-- ==== Sys2Proof/Machine/Saf.lean ====
section
/-!
DEFINITION. Machine/Saf.lean: the safety island (spec/11): its states and safe block outputs, permit tokens, safety inputs,
the balustrade and its three limits, the lock and the parameter set, diagnostics.
-/

namespace Sys2Proof.Machine

/-! Causes (R344). -/

/-- The sources of R343. -/
def safSources : List Nat := (List.range 6).map (fun n => 0x070 + n) ++ (List.range 8).map (fun n => 0x078 + n) ++ [0x0A7]

def State.liveBit (s : State) (src : Nat) : Bool := s.rdB ⟨R.FLT_LIVE (src / 32), src % 32, 1⟩
def State.latchBit (s : State) (src : Nat) : Bool := s.rdB ⟨R.FLT_LATCH (src / 32), src % 32, 1⟩

/-- An override cause is present. -/
def State.overrideCause (s : State) : Bool :=
  let st := s.rd F.SAF_STAT_STATE
  s.saf.held || st == 0 || st == 3 || safSources.any (fun n => decide (2 ≤ s.sevOf n) && (s.liveBit n || s.latchBit n))

/-- A trip cause is present. -/
def State.tripCause (s : State) : Bool :=
  s.rdB F.FLT_STAT_TRIP || (s.liveBit 0x0A4 && s.sevOf 0x0A4 == 4) ||
    (List.range 4).any (fun n => bitOf s.saf.sboBad n && s.rdB (F.SAF_SBO_EN n))

def State.safState (s : State) : Nat := s.rd F.SAF_STAT_STATE
def State.lockOpen (s : State) : Bool := s.rdB F.SAF_LOCK_OPEN

/-! Safe block outputs (R341, R345, R348). -/

/-- The outputs take the levels `m`; the read-back of an output without a failure follows. -/
def State.setSbo (s : State) (m : Nat) : State :=
  let s := s.wr F.SAF_SBO_STAT_OUT m
  let rb := s.rd F.SAF_SBO_STAT_RB
  s.wr F.SAF_SBO_STAT_RB (ofBits ((List.range 4).filter (fun n => if bitOf s.saf.sboBad n then bitOf rb n else bitOf m n)))

def State.sboEnabled (s : State) : Nat := ofBits ((List.range 4).filter (fun n => s.rdB (F.SAF_SBO_EN n)))

def State.halt (s : State) : State :=
  let s := ({ s.wr F.SAF_STAT_STATE 3 with saf := { s.saf with pulse := [], tests := 0 } }).setSbo 0
  s.live 0x075 true

/-- The registers of the parameter set, rising. -/
def paramRegs : List Nat :=
  [R.SAF_SEV0, R.SAF_SEV1] ++ (List.range 8).map R.SAF_SI ++ (List.range 4).map R.SAF_SBO ++ (List.range 8).map R.SAF_BCH ++
    (List.range 6).map R.SAF_SLC ++ [R.SAF_PWR_CFG, R.SAF_SLR_RATE, R.SAF_SLR_BAND, R.SAF_SLD_CFG]

/-- The active parameter set passes its CRC (R345, R365). -/
def State.paramOk (s : State) : Bool := crcWords (paramRegs.map s.reg) == s.rd F.SAF_PCRC_ACT_CRC

/-- SELFTEST_DONE (Table 2): the start tests have ended. More than 50 ms after reset they have failed. -/
def selftestDone (pass : Bool) (s : State) : State :=
  if s.saf.held || s.safState != 0 then s
  else if pass && s.paramOk && decide (s.clk.now ≤ s.saf.upAt + 50 * millisecond) then s.wr F.SAF_STAT_STATE 1
  else s.halt

/-- SAFETY_INTERNAL_FAULT: from SELFTEST it is a failed start test. -/
def safetyInternalFault (s : State) : State := if s.saf.held || s.safState == 3 then s else s.halt

/-- SAFETY_TRIP: the trip cause takes the outputs down, at the request of the fault collector as SAFE_OUT shows (R327). -/
def safetyTrip (s : State) : State :=
  if !s.saf.tripReq && !s.tripCause then s
  else
    let coll := s.saf.collReq
    let s := { s with saf := { s.saf with tripReq := false, collReq := false, pulse := [], tests := 0 } }
    let s := if coll then s.wrB F.FLT_STAT_SAFE_OUT true else s
    if s.safState = 2 then (s.wr F.SAF_STAT_STATE 1).setSbo 0 else s

/-- `SAF_CMD.SBO_REL` (R346). -/
def sboRel (key : Nat) (s : State) : State :=
  let enabled := s.sboEnabled
  let ok := key == 0x6B && s.safState == 1 && !s.saf.held && !s.tripCause && !s.saf.tripReq &&
    !safSources.any (fun n => s.sevOf n == 4 && (s.liveBit n || s.latchBit n)) &&
    (List.range 4).all (fun n => !bitOf enabled n || !s.getBit F.SAF_SBO_STAT_RB n) && !s.lockOpen
  if s.saf.held then s
  else if ok then
    let now := s.clk.now
    let s := { s with saf := { s.saf with fresh := true, permitAt := now, pulsed := [] } }
    ((s.wr F.SAF_STAT_STATE 2).setSbo enabled).wrB F.FLT_STAT_SAFE_OUT false
  else (s.wrB F.SAF_ERR_REL_REF true).incSat F.SAF_CNT_REL_REF

/-- `SAF_CMD.TEST`: one extra test of every enabled output. -/
def safTest (s : State) : State :=
  if s.safState = 2 then { s with saf := { s.saf with tests := s.sboEnabled } } else s

/-- A pulse-test or read-back failure of output `n`, whose read-back stays at `rb`. -/
def State.sboFail (s : State) (n : Nat) (rb : Bool) : State :=
  let s := s.setBit F.SAF_SBO_STAT_RB n rb
  let s := { s with saf := { s.saf with sboBad := ofBits (bitList s.saf.sboBad 4 ++ [n]), sboOk := Store.put s.saf.sboOk none n none,
                                        pulse := Store.put s.saf.pulse none n none } }
  let s := (s.setBit F.SAF_ERR_SBOF n true).live 0x074 true
  if s.rdB (F.SAF_SBO_EN n) then { s with saf := { s.saf with tripReq := true } } else s

def microsecond : Time := ns 1000
/-- PW, TPER and RBW of output `n` (Table 10). -/
def State.sboPw (s : State) (n : Nat) : Time := clampN 10 255 (s.rd (F.SAF_SBO_PW n)) * microsecond
def State.sboPer (s : State) (n : Nat) : Time := clampN 1 1000 (s.rd (F.SAF_SBO_TPER n)) * 10 * millisecond
def State.sboRbw (s : State) (n : Nat) : Time := clampN 1 63 (s.rd (F.SAF_SBO_RBW n)) * microsecond

/-- The periods of output `n` whose pulse was to begin by now: the first one TPER after PERMIT, each n × TPER / 4 after that
of output 0 (R348). -/
def State.pulsesDue (s : State) (n : Nat) : Nat :=
  let per := s.sboPer n
  (s.clk.now - (s.saf.permitAt + n * per / 4)) / per

/-- An edge of a test pulse that the read-back of output `n` follows after `late` (R348): the output takes level `on`. -/
def State.pulseEdge (s : State) (n : Nat) (on : Bool) (late : Time) : State :=
  let s := s.setBit F.SAF_SBO_STAT_OUT n on
  if s.sboRbw n < late then (s.advance (s.clk.now + s.sboRbw n)).sboFail n (!on)
  else if bitOf s.saf.sboBad n then s
  else s.setBit F.SAF_SBO_STAT_RB n on

/-- SBO_PULSE_TEST of output `n`: an edge of its test pulse (R348). A pulse that is due, or that `SAF_CMD.TEST` asks for,
begins; one that has lasted PW ends. `late`: how long after the edge the read-back follows. -/
def sboPulseTest (n : Fin 4) (late : Time) (s : State) : State :=
  if s.safState != 2 || !s.rdB (F.SAF_SBO_EN n) then s
  else
    match Store.get s.saf.pulse none n.val with
    | some a =>
      if s.clk.now < a + s.sboPw n then s
      else
        let s := ({ s with saf := { s.saf with pulse := Store.put s.saf.pulse none n.val none } }).pulseEdge n true late
        if bitOf s.saf.sboBad n then s else (s.incWrap F.SAF_SBO_STAT_TESTS).count 0x00F
    | none =>
      let due := s.pulsesDue n
      let extra := bitOf s.saf.tests n
      if !extra && due ≤ Store.get s.saf.pulsed 0 n.val then s
      else
        let now := s.clk.now
        let s := { s with saf := { s.saf with pulse := Store.put s.saf.pulse none n.val (some now),
                                              pulsed := Store.put s.saf.pulsed 0 n.val due,
                                              tests := ofBits ((bitList s.saf.tests 4).filter (fun k => k != n.val)) } }
        s.pulseEdge n false late

/-- READBACK_FAILURE: the read-back of output `n` has stood at `rb`, not the level of the output, since `since`; it fails
once RBW has passed (R348). -/
def readbackFailure (n : Fin 4) (rb : Bool) (since : Time) (s : State) : State :=
  if s.saf.held || rb == s.getBit F.SAF_SBO_STAT_OUT n || decide (s.clk.now < since + s.sboRbw n) then s else s.sboFail n rb

/-! Permit tokens (R342). -/

/-- PERMIT_TOKEN: a token reaches every ring-port island at `t`. -/
def permitToken (t : Time) (s : State) : State :=
  let s := s.advance t
  if s.overrideCause then s
  else
    let now := s.clk.now
    (List.range 32).foldl (fun s q => s.updPort q (fun p => { p with token := some now })) s

/-- TOKEN_TIMEOUT: the latest token is older than 400 ns. -/
def tokenTimeout (t : Time) (s : State) : State :=
  let s := s.advance t
  let now := s.clk.now
  (List.range 32).foldl (fun s q =>
    match (s.port q).token with
    | some a => if a + ns 400 < now then s.updPort q (fun p => { p with token := none }) else s
    | none => s) s

/-! Safety inputs (R349 to R352). -/

def State.siA (s : State) (p : Nat) : Bool := s.getBit F.SAF_SI_STAT_A p
def State.siB (s : State) (p : Nat) : Bool := s.getBit F.SAF_SI_STAT_B p
def State.siFunc (s : State) (p : Nat) : Nat := s.rd (F.SAF_SI_FUNC p)
def State.siLatch (s : State) (p : Nat) : Bool := s.getBit F.SAF_SI_STAT_DLATCH p
def State.siConsistent (s : State) (p : Nat) : Bool := s.siA p != s.siB p
def State.siDemand (s : State) (p : Nat) : Bool := s.siFunc p != 0 && (!s.siA p || s.siB p || s.siLatch p)

/-- A balustrade channel delivers nothing, or has a channel fault (R340, R354). -/
def State.chanBad (s : State) (c : Nat) : Bool := !s.rdB (F.SAF_BCH_EN c) || s.rdB (F.SAF_BVAL_CFLT c)

/-- VCH or an IMASK channel is bad. -/
def State.powerBad (s : State) : Bool :=
  s.chanBad (s.rd F.SAF_PWR_CFG_VCH) || (List.range 8).any (fun c => s.getBit F.SAF_PWR_CFG_IMASK c && s.chanBad c)

/-- SLD is active (R359). -/
def State.sldActive (s : State) : Bool :=
  let p := s.rd F.SAF_SLD_CFG_PAIR
  s.rdB F.SAF_PWR_CFG_SLD_EN && (s.rdB F.SAF_SLD_CFG_ALWAYS || (s.siFunc p == 2 && s.siDemand p))

/-- The live bits of the island's functions, and `SAF_SI_STAT.DEM`, follow their conditions (R350, R352, R356, R358,
R359). -/
def State.safLives (s : State) : State :=
  let dem := (List.range 8).filter s.siDemand
  let s := s.wr F.SAF_SI_STAT_DEM (ofBits dem)
  let s := s.live 0x070 (dem.any (fun p => s.siFunc p == 1 || s.siFunc p == 3))
  let slc (a : Nat) : Bool := s.rdB (F.SAF_SLC_EN a) && (bitOf s.saf.slcOver a || s.chanBad (s.rd (F.SAF_SLC_BCH a)))
  let s := s.live 0x071 ((List.range 6).any slc)
  let far := decide ((s.rd F.SAF_SLR_BAND_BAND : Int) * 65536 < ((s.saf.pm * 65536 - s.saf.penv).natAbs : Int))
  let s := s.live 0x072 (s.rdB F.SAF_PWR_CFG_SLR_EN && (far || s.powerBad))
  let sld := s.sldActive
  let s := s.live 0x073 (sld && (decide (max 1 (s.rd F.SAF_SLD_CFG_N) ≤ s.saf.sldRun) || s.powerBad))
  (List.range 8).foldl (fun s p => s.live (0x078 + p) (s.siLatch p)) s

/-- The discrepancy time of a pair. -/
def State.discTime (s : State) (p : Nat) : Time := clampN 10 100000 (s.rd (F.SAF_SI_DISC p)) * 100 * ns 1000

def State.setDisc (s : State) (p : Nat) (t : Option Time) : State :=
  { s with saf := { s.saf with disc := Store.put s.saf.disc none p t } }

------------------------------

*What is expected:*
Return exactly what appears above, from the first line of the entries to the line with "def State.tripCause (s", inclusive.

*Reply:*
-- ==== Sys2Proof/Machine/Saf.lean ====
section
/-!
DEFINITION. Machine/Saf.lean: the safety island (spec/11): its states and safe block outputs, permit tokens, safety inputs,
the balustrade and its three limits, the lock and the parameter set, diagnostics.
-/

namespace Sys2Proof.Machine

/-! Causes (R344). -/

/-- The sources of R343. -/
def safSources : List Nat := (List.range 6).map (fun n => 0x070 + n) ++ (List.range 8).map (fun n => 0x078 + n) ++ [0x0A7]

def State.liveBit (s : State) (src : Nat) : Bool := s.rdB ⟨R.FLT_LIVE (src / 32), src % 32, 1⟩
def State.latchBit (s : State) (src : Nat) : Bool := s.rdB ⟨R.FLT_LATCH (src / 32), src % 32, 1⟩

/-- An override cause is present. -/
def State.overrideCause (s : State) : Bool :=
  let st := s.rd F.SAF_STAT_STATE
  s.saf.held || st == 0 || st == 3 || safSources.any (fun n => decide (2 ≤ s.sevOf n) && (s.liveBit n || s.latchBit n))

/-- A trip cause is present. -/
def State.tripCause (s : State) : Bool :=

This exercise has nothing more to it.